TRANSCRIPT
Speaker: Why do people lie? Somebody recently asked me this question in a most heartfelt way, and the first response that came to my mind, it just popped out of me, was because it works. I think for a lot of people, lying really works. And what is lying? Fundamentally, the easy answer, of course, is lying is not telling the truth. But I think even deeper than that, I think what lying is, is people creating an alternative reality and expressing it as if it were truth. So basically, making up their own reality and, in a lot of cases, trying to get other people to believe this reality and often trying to get their own selves to believe this reality.
And part of what I think is a strange phenomenon with our species, the human species, is that we do have the ability often to define our own reality. And that reality can be very contrary to reality in the world, reality with a capital R. The reality that we define, what we call truth, often really isn’t truth. And I think it’s very normal. So why do people lie? Because it works. Because it makes them more comfortable. It allows them to avoid pain. It allows them to avoid getting in trouble sometimes.
Hmm. A lot of people do all sorts of things that go against other people, violate other people’s rights, violate social norms, violate religious norms. And when they lie, when they say they didn’t do it, when they change what happened, when they change the story of reality, they can often get away with their bad behavior. So people lie to cover their bad behavior. But what about covering good behavior? So this is a real key, I think, that opens a whole different door into the question of why do people lie.
Well, the door that I’m going to open is from the perspective of the little child in the toxic family. The little child in the very disturbed, the emotionally troubled, the violating family. The family with bad boundaries. The family with parents who are screwed up, even mildly screwed up. Sometimes parents who are abusive in different ways. Parents who are pathological. Parents who themselves lie.
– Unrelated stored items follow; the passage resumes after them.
/-! ### Command processors (R300) -/

/-- A byte of a command processor's local SRAM. -/
def addrCp (q : QuadId) (off : Nat) : Addr := q.pkg * 2 ^ 128 + 2 ^ 59 + (q.die * 4 + q.quad) * 2 ^ 32 + off % 2 ^ 32

/-- FWSUBMIT: the descriptor at an SRAM address is submitted to a partition that the quadrant serves, as a privileged slice; CPSUBST
takes the code of R30. -/
def execFwsubmit (q : QuadId) (p : PartId) (addr : Word) (s : State) : Host.Outcome State Fault Refusal :=
  .next (if servesPart s q p = false ∨ 1024 ≤ heldSlices s p ∨ (s.part p).resetBusy then s
    else
      let d := BitVec.ofNat 512 (s.rd (addrCp q addr.toNat) 64)
      let code := descCode s p d
      cpWrite q 3 (fun s => (if code = 0 then (submit s p d ⟨q, true, 0, 0⟩ true).2 else s).modQuad q fun r => { r with subSt := code }) s)

/-- CPEVTHEAD: event records before the index written are freed; an index beyond the records appended frees none. -/
def execCpevthead (q : QuadId) (v : Word) (s : State) : Host.Outcome State Fault Refusal :=
  .next (let n := (v.toNat + 2 ^ 64 - (s.quad q).ringHead) % 2 ^ 64
    cpWrite q 3 (fun s =>
      if n ≤ (s.quad q).ring.length then s.modQuad q fun r => { r with ring := r.ring.drop n, ringHead := v.toNat } else s) s)

/-- MCTAIL (R304): entries before the index written are freed; one beyond MCHEAD is ignored. -/
def execMctail (d : DieId) (v : Word) (s : State) : Host.Outcome State Fault Refusal :=
  .next (if v.toNat ≤ (s.die d).mcHead then s.modDie d fun r => { r with mcTail := v.toNat } else s)

/-! ### Plain registers (R5) -/

/-- A firmware write of a region-map entry: an entry with V = 1 is changed only after a release (R156). -/
def writeRegion (k : RegionKey) (v : Word) (s : State) : State :=
  if (regionEntry s k).testBit 31 then s else setRegionEntry s k (wfield v 0 32 % 2 ^ 32 &&& 0xC0FF01FF)

/-- DMDBG (R328): EN is replaced, a 1 clears V. -/
def writeDmdbg (v old : Word) : Word :=
  let old := if bitAt v 63 then old &&& (0x7FFFFFFFFFFFFFFF : Word) else old
  (old &&& (0xBFFFFFFFFFFFFFFF : Word)) ||| (v &&& (0x4000000000000000 : Word))

/-- The standard registers of the privileged architecture that a command processor's firmware writes: the 16 PMP entries, and those of its
traps. -/
def cpStandard (n : Nat) : Bool :=
  [0x105, 0x140, 0x141, 0x142, 0x143, 0x300, 0x302, 0x303, 0x304, 0x305, 0x306, 0x340, 0x341, 0x342, 0x343, 0x344, 0x3A0, 0x3A2].contains n ||
  decide (0x3B0 ≤ n ∧ n ≤ 0x3BF)

/-- A write of a standard or a read-only register of a command processor; an unassigned custom number is illegal (R300). Those whose writes
act have steps of their own. -/
def writeCpCsr (q : QuadId) (n : Nat) (v : Word) (s : State) : State :=
  if cpStandard n then cpWrite q (n / 2 ^ 8 % 4) (fun s => s.modQuad q fun x => { x with cp := { x.cp with csrs := tput x.cp.csrs n v } }) s
  else if n = 0x7C1 ∨ n = 0x7C3 ∨ n = 0x7C6 then cpWrite q 3 id s
  else if n = 0x5C0 then cpWrite q 1 id s
  else if n = 0x301 then cpWrite q 3 id s
  else if (0x7C0 ≤ n ∧ n ≤ 0x7C5) ∨ n = 0x5C1 ∨ n = 0x180 then s
  else cpIllegal q s

/-- REGISTER_WRITE: a register with no behaviour of its own, by its access type; reserved fields ignore the write (R6). -/
def execRegisterWrite (r : RegName) (v : Word) (s : State) : Host.Outcome State Fault Refusal :=
  .next (match r with
    | .vfbind pkg vf => if vf < 512 then s.modPkg pkg fun x => { x with vfbind := tput x.vfbind vf (v &&& (0x800000000000003F : Word)) } else s
    | .qctl pkg vf n =>
      if vf < 512 ∧ n < 8 then modQueue s pkg vf n fun x => { x with ctl := v &&& (0xFFFFFFFFFFFFF0F1 : Word) } else s
    | .ptroot p => s.modPart p fun x => { x with ptroot := v &&& (0x0000FFFFFFFF8000 : Word) }
    | .dmctl c => writeDmctl c v s
    | .dmdbg c => s.modCluster c fun x => { x with dm := { x.dm with dbg := writeDmdbg v x.dm.dbg } }
    | .dmstat c => if bitAt v 1 then s.modCluster c fun x => { x with dm := { x.dm with trigIgn := false } } else s
    | .satp q => cpWrite q 1 (fun s => if wfield v 60 4 = 0 then s.modQuad q fun x => { x with satp := v } else s) s
    | .sqsel q => cpWrite q 1 (fun s => s.modQuad q fun x => { x with sqsel := wfield v 0 12 }) s
    | .cpCsr q n => writeCpCsr q n v s
    | .cpRun q mode => if mode = 2 ∨ (s.quad q).swapSt = 1 then s else s.modQuad q fun x => { x with cp := { x.cp with mode := mode.val, pc := v } }
    | .mcBase d => if v.toNat % 2 ^ 37 / 2 ^ 30 % 64 = 63 ∧ v.toNat < 2 ^ 37 ∧ v.toNat % 2 ^ 30 + 2 ^ 15 ≤ 2 ^ 30 then
        s.modDie d fun x => { x with mcBase := v.toNat } else s
    | .rmapBase pkg => if v.toNat / 2 ^ 30 % 64 = 63 ∧ v.toNat < 2 ^ 39 ∧ v.toNat % 2 ^ 30 + 2 ^ 25 ≤ 2 ^ 30 ∧ !(s.un.parts.any fun e => decide (e.1.pkg = pkg)) then
        s.modPkg pkg fun x => { x with rmapBase := v.toNat } else s
    | .object d n => if n < 256 then s.modObj d n fun x => { x with word := v &&& (0xFFFFFFF00000FFFF : Word) } else s
    | .logEnable c => s.modLog c fun x => { x with on := bitAt v 0 }
    | .overloadCount d p => s.modDie d fun x => { x with overload := tdel x.overload p }
    | .budgetCount d p => s.modDie d fun x => { x with budgetDrops := tdel x.budgetDrops p }
    | .traceHead d n => s.modObj d n fun x => if x.cons ≤ v.toNat ∧ v.toNat ≤ x.prod then { x with cons := v.toNat } else x
    | .regionEntry p pkg n =>
      (match p with
       | some p => if n < (s.part p).nregion.toNat then writeRegion (.name p n) v s else s
       | none => if n < 2 ^ 23 then writeRegion (.plain pkg n) v s else s)
    | .carderSram d off => if off + 8 ≤ 2 ^ 22 then s.wr (addrCarder d off) 8 v.toNat else s
    | .cpSram q off => s.wr (addrCp q off) 8 v.toNat)

/-! ### Host DMA (R216) -/

/-- A host access touches the homes of its regions. -/
def hostTouch (pkg pa n : Nat) (s : State) : State :=
  if n = 0 then s
  else (nrange (pa / 2 ^ 16) ((pa + n - 1) / 2 ^ 16 + 1 - pa / 2 ^ 16)).foldl (fun s r =>
    let v := tget (s.pkg pkg).gown (r / 2 ^ 14) 0
    if r < 2 ^ 23 ∧ bitAt v 63 then (peerHome s ⟨pkg, wfield v 0 6⟩ (.plain pkg r)).2 else s) s

/-- Whether a range is device memory or host memory (R151). -/
def dmaRange (pa n : Nat) : Bool := decide (pa + n ≤ 2 ^ 39 ∨ (2 ^ 47 ≤ pa ∧ pa + n ≤ 2 ^ 48))

def bytesNat (l : List Byte) : Nat := pack (l.map fun b => (8, b.toNat))

/-- HOST_DMA: a write or a read over the Pardopol port. -/
def execHostDma (q : QuadId) (op : DmaOp) (s : State) : Host.Outcome State Fault Refusal :=
  .next (match op with
    | .write pa bytes =>
      if dmaRange pa bytes.length then
        let a := addrHbm q.pkg pa
        let s := clearTags a bytes.length (fireWatches ((hostTouch q.pkg pa bytes.length s).wr a bytes.length (bytesNat bytes)) a bytes.length)
        if s.poisoned a bytes.length then logSite s ⟨q.pkg, q.die⟩ a 2 else s
      else s
    | .read pa len dst =>
      if dmaRange pa len && decide (2 ^ 47 ≤ dst ∧ dst + len ≤ 2 ^ 48) then
        let a := addrHbm q.pkg pa
        let b := addrHbm q.pkg dst
        let bad := (List.range len).filter fun i => s.poisoned (a + i) 1
        let s := (hostTouch q.pkg pa len s).wr b len (s.rd a len)
        { s with st := { s.st with poison := bad.foldl (fun l i => nins l ((b + i) / 16)) s.st.poison } }
      else s)

/-! ### Links (R297, R298) -/

/-- A class-3 event. The manual names neither the partition nor the count that it carries. -/
def linkEvent (d : DieId) (link kind : Nat) (s : State) : State :=
  let here := (s.un.parts.filter fun e => decide (e.1.pkg = d.pkg ∧ e.2.dies.contains d.die)).map (·.1)
  match here[Config.linkPart s.free % here.length]? with
  | none => s
  | some p =>
    raiseEvent { s with free := s.free + 1 } d 0xFF 0xF p 3 false [link, kind, Config.linkCount s.free % 2 ^ 32]

/-- FLIT_CRC_RETRY: the adapter delivers the flit once, so nothing changes. -/
def execFlitCrcRetry (_d : DieId) (_boundary : Nat) (s : State) : Host.Outcome State Fault Refusal := .next s

/-- CORRAM_FLIT_RETRY: the flit is replayed; one that waited for credit before raised a credit stall first. -/
def execCorramFlitRetry (d : DieId) (link : Nat) (s : State) : Host.Outcome State Fault Refusal :=
  .next (if 6 ≤ link then s
    else
      let s' := { s with free := s.free + 1 }
      linkEvent d link 2 (if Config.creditStall s.free then linkEvent d link 3 s' else s'))

/-- LINK_RETRAIN: a third failure takes the link down. -/
def execLinkRetrain (d : DieId) (link : Nat) (ok : Bool) (s : State) : Host.Outcome State Fault Refusal :=
  let (n, down) := tget (s.die d).links link (0, false)
  .next (if down ∨ 6 ≤ link then s
    else
      let n' := if ok then n else n + 1
      (linkEvent d link 1 s).modDie d fun r => { r with links := tput r.links link (n', decide (3 ≤ n')) })

/-- UCIE_RETRAIN: a die boundary repairs lanes, trains or retrains; the model counts it. -/
def execUcieRetrain (d : DieId) (boundary : Nat) (s : State) : Host.Outcome State Fault Refusal :=
  .next (s.modDie d fun r => { r with uciePhase := tupd r.uciePhase boundary 0 (· + 1) })

end Sys2Proof.Machine
end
Well, what happens in these families is the parents create the society for the child. The parents create the rules for the child. The parents create the reality with a lowercase R for the child. They create what is considered truth for the child. And what about when the child’s innate love of truth and reality, truth with a capital T and reality with a capital R, are stronger than this? Are more powerful than the parents’ lies? This is such a common phenomenon where the child is actually healthier, naturally, spontaneously healthier, more honest, more real, more true than his parents, more true than her family system.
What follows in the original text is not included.